Abstract:

Women and men differ in many aspects of life; among these, their view of sport activities differ considerably. Thus, football (soccer) and the prediction of football results are recurrent sources of stress. Despite this, until now no study has investigated the parameters affecting football expertise in detail. We performed two prospective observation studies in health care employees to investigate whether football expertise, as a parameter combining behavioural, social, and physical aspects of life, is related to gender or anthropometric parameters.

The first study was performed in 2004 during the UEFA European Cup in Portugal. In order to confirm the results of the initial study, a second study was performed during the FIFA World Cup 2006 in Germany. A total of 307 persons were included in the studies. All volunteers had to predict the results of the preliminary round of the respective tournament.
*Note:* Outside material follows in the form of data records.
/-- R143, R144 and R147: a fence changes no register and no byte; its release part raises the warp's interval and is
kept for the atomic write that follows it, its acquire part raises the interval too (R130, R134). What the path keeps
is the model's reading (log 35). -/
def Obligations.Fences : Prop :=
  (∀ l sc o s, warpReady (.fence l sc o) s → (l = 1 → s.cp.queue = []) →
      ∃ u, Effect (.fence l sc o) s u (s.cp.pc + 4) ∧ Kept s u ∧ SameScalars s u ∧ u.cw.v = s.cw.v ∧ u.mem = s.mem
        ∧ u.cw.interval = s.cw.interval + (if o = 1 ∨ o = 2 then 1 else 2)
        ∧ (o ≠ 1 → u.cp.relFence = some sc.toNat))
    ∧ (∀ sc o s, warpReady (.fence 1 sc o) s → s.cp.queue ≠ [] → exec (.fence 1 sc o) s = .next (s.wait 14))
    ∧ (∀ f s, lanesReady (.vfence f) s → s.actLanes f = [] → LaneEffect (.vfence f) s s)
    ∧ ∀ f s, lanesReady (.vfence f) s → s.actLanes f ≠ [] →
      ∃ u, LaneEffect (.vfence f) s u ∧ Kept s u ∧ SameScalars s u ∧ u.cw.v = s.cw.v ∧ u.mem = s.mem
        ∧ u.cw.interval = s.cw.interval + (if f.mdN 1 0 = 1 ∨ f.mdN 1 0 = 2 then 1 else 2)
        ∧ (f.mdN 1 0 ≠ 1 → u.cp.relFence = some (f.mdN 4 3))

/-- R11 and R17: a translation leaves every byte of memory but those of the leaf its walk read, whose A bit it may
set, and changes nothing else but translations held and the draw of the entry a full store drops (log 7). -/
def Obligations.TranslationFrame : Prop :=
  ∀ (s : State) (a : Agent) (va : Nat) (want : Want),
    let t := (translate s a va want).1
    let xd := (s.ctx a.ctx).xdesc
    (t.mem.bytes = s.mem.bytes
      ∨ ∃ lvl e at_, (walkRoot s (s.pointersOf a.core) (xdSpace xd) va (xdRoot xd)).1 = .leaf lvl e at_ ∧ bitB e 53 = false
          ∧ t.byte = storedAt s.byte at_ 8 (e.toNat + 2 ^ 53))
    ∧ (∀ c, t.core c = { s.core c with tlb := (t.core c).tlb })
    ∧ t = { s with mem := { s.mem with bytes := t.mem.bytes }, cores := t.cores, l2 := t.l2, hubTlb := t.hubTlb
                   pointers := t.pointers, freeCtr := t.freeCtr }

/-! ## The system forms -/

/-- R37, R218, R219 and R345: SYSR writes the register's value of now, once the runs it waits for have completed. That
sys.mask and sys.laneid leave out exited lanes is the model's reading (log 55). R37, R38, R138, R343 and R345: SYSW
replaces the writable bits of its register and nothing else. -/
def Obligations.SystemRegisters : Prop :=
  (∀ d n s x, warpReady (.sysr d n) s → sysRead s n.toNat = some x → (sysPriv n.toNat = true → s.cw.priv = true) → sysSettled s n.toNat →
    ∃ t, exec (.sysr d n) s = .next t ∧ ScalarResult s t (s.cp.pc + 4) (setAt s.sN d.toNat x) s.aN s.qN)
  ∧ ((∀ r s, warpReady (.sysw r 0x012) s → sysSettled s 0x012 → Effect (.sysw r 0x012) s
      (s.modW (fun w => { w with fpctl := s.sReg r &&& 0x1F0000001F })) (s.cp.pc + 4))
    ∧ (∀ r s, warpReady (.sysw r 0x013) s → sysSettled s 0x013 → Effect (.sysw r 0x013) s
        (s.modW (fun w => { w with racectl := s.sReg r &&& 3 })) (s.cp.pc + 4))
    ∧ (∀ r s, warpReady (.sysw r 0x039) s → Effect (.sysw r 0x039) s
        (if (s.sReg r).extractLsb' 0 2 = 3 then s else s.modP (fun p => { p with fdisp := (s.sReg r).extractLsb' 0 2 }))
        (s.cp.pc + 4))
    ∧ (∀ r s, warpReady (.sysw r 0x030) s → s.cw.priv = true → Effect (.sysw r 0x030) s
        (s.modCtx s.cw.ctx (fun c => { c with trap := s.sReg r &&& 0x80000000FFFFFFFF })) (s.cp.pc + 4))
    ∧ ∀ r n s, warpReady (.sysw r n) s → s.cw.priv = true → 0x100 ≤ n.toNat → n.toNat ≤ 0x11F → Effect (.sysw r n) s
        (s.modLink (n.toNat - 0x100) (·.writeDlctl (s.sReg r))) (s.cp.pc + 4))

/-- R220, R344 and R345: TRAP takes the exception. The path runs at the trap vector's entry with an empty lane queue
and DISP 0; s56-s63, q0-q7, the resume point after the TRAP and the record with class software and the code are saved,
and no other register and no byte of memory changes. -/
def Obligations.TrapEntry : Prop :=
  ∀ code s e, warpReady (.trap code) s → slotIsOurs s → s.cp.handler = none → s.cp.frag = none → s.untraced = true →
    bitB s.cctx.trap 63 = true → s.cp.liveMask s.cw ≠ 0 → (s.core (coreOf s.cur.1)).frags.freeKey 0 256 = some e →
    (s.core (coreOf s.cur.1)).latch = [] →
    ∃ t h, exec (.trap code) s = .next t ∧ t.cp.handler = some h
      ∧ t.cp.pc = BitVec.ofNat 72 (textbaseN s.cctx + 4 * bitsN s.cctx.trap 31 0) ∧ t.cp.fdisp = 0 ∧ t.cp.queue = []
      ∧ t.cp.mask = s.cp.liveMask s.cw
      ∧ h.pc = s.cp.pc + 4 ∧ (∀ n, 56 ≤ n → n < 64 → h.s.get n = s.sN n) ∧ h.q = s.cp.q
      ∧ h.rcd.cls = 0x13 ∧ h.rcd.cause = code ∧ h.rcd.fdata = code.setWidth 64 ∧ h.rcd.lane = false
      ∧ t.sN = s.sN ∧ t.aN = s.aN ∧ t.cw.v = s.cw.v ∧ t.cw.p = s.cw.p ∧ t.cw.fpctl = s.cw.fpctl ∧ t.mem = s.mem

/-- R346: TRET restores s56-s63 and q0-q7 and leaves the handler. DISP 0 resumes at the saved point, DISP 1 after the
instruction of a path fault, a software trap after the TRAP under either. Outside a handler it is a path fault of
class scalar and cause "tret". -/
def Obligations.ReturnFromTrap : Prop :=
  (∀ s h, warpReady .tret s → s.cp.handler = some h → s.cp.queue = [] → h.windows = [] → h.queue = [] →
      h.s.wf = true → (∀ e ∈ h.s, 56 ≤ e.1 ∧ e.1 < 64) → (h.rcd.race = none ∨ s.cp.fdisp = 1) → s.cp.fdisp ≠ 2 →
      ∃ t, exec .tret s = .next t ∧ t.cp.handler = none
        ∧ t.cp.pc = (if h.rcd.after = false ∧ h.rcd.flpc = BitVec.allOnes 20 ∧
              (h.rcd.cls = 0x13 ∨ (s.cp.fdisp = 1 ∧ h.rcd.cls ≠ 0x20)) then h.pc + 4 else h.pc)
        ∧ (∀ n, t.sN n = if 56 ≤ n ∧ n < 64 then h.s.get n else s.sN n)
        ∧ t.cp.q = h.q ∧ t.cp.mask = s.cp.mask ∧ t.aN = s.aN ∧ t.cw.v = s.cw.v ∧ t.mem = s.mem)
    ∧ (∀ s h, warpReady .tret s → s.cp.handler = some h → s.cp.queue = [] → s.cp.fdisp = 2 →
        (s.core (coreOf s.cur.1)).latch = [] →
        ∃ t w, exec .tret s = .next t ∧ t.warps.find s.cur.1 = some w ∧ w.exited = s.cw.exited ||| s.cp.mask)
    ∧ ∀ s, warpReady .tret s → s.cp.handler = none → exec .tret s = .next (s.scalarFault 0x10 3 0 0)

/-- R51: a scalar word of a warp that breaks its card's rules takes class illegal with its cause, before any effect.
That the word's own rules come before the handler's bar and before a window's wait is the model's reading (log 101).
R344: a handler that issues a form R344 names takes class scalar, cause "handler", before any effect. -/
def Obligations.HandlerAndIllegalWords : Prop :=
  (∀ (w : BitVec 32) i c s, decodeScalar w = .ok i → i.illegal = some c → isPrologue i = false → s.hub.fatal = false →
    s.path?.isSome = true → s.inPu = false → s.quiet = true → s.transferStall = false →
    exec i s = .next (s.scalarFault 0x11 c.code 0 0))
  ∧ (∀ (w : BitVec 32) i s, decodeScalar w = .ok i → i.illegal = none → handlerBars i = true → s.hub.fatal = false →
    s.path?.isSome = true → s.inPu = false → s.quiet = true → s.transferStall = false → s.cp.handler.isSome = true →
    exec i s = .next (s.scalarFault 0x10 0x0F 0 0))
An evaluation of the results was done by scores, which were given for correct tendency and correct numbers of goals for each team.

In the first study, a significant difference between male and female participants was found (46.7 ± 1.3 pts, n=41 f: 42.7 ± 1.4 pts, n=42; p = 0.03). This was confirmed in the second study, which had a total of 224 participants. Here, male participants scored significantly higher than female participants (m: 113.9 ± 1.0 pts; f: 108.7 ± 1.3pts; p = 0.004). This difference remained significant in both studies after adjustment for age, profession, and BMI. Despite the fact that the majority of “couch potatoes” are supposed to be outstanding football experts, no relation between BMI and the ability to predict football results was found.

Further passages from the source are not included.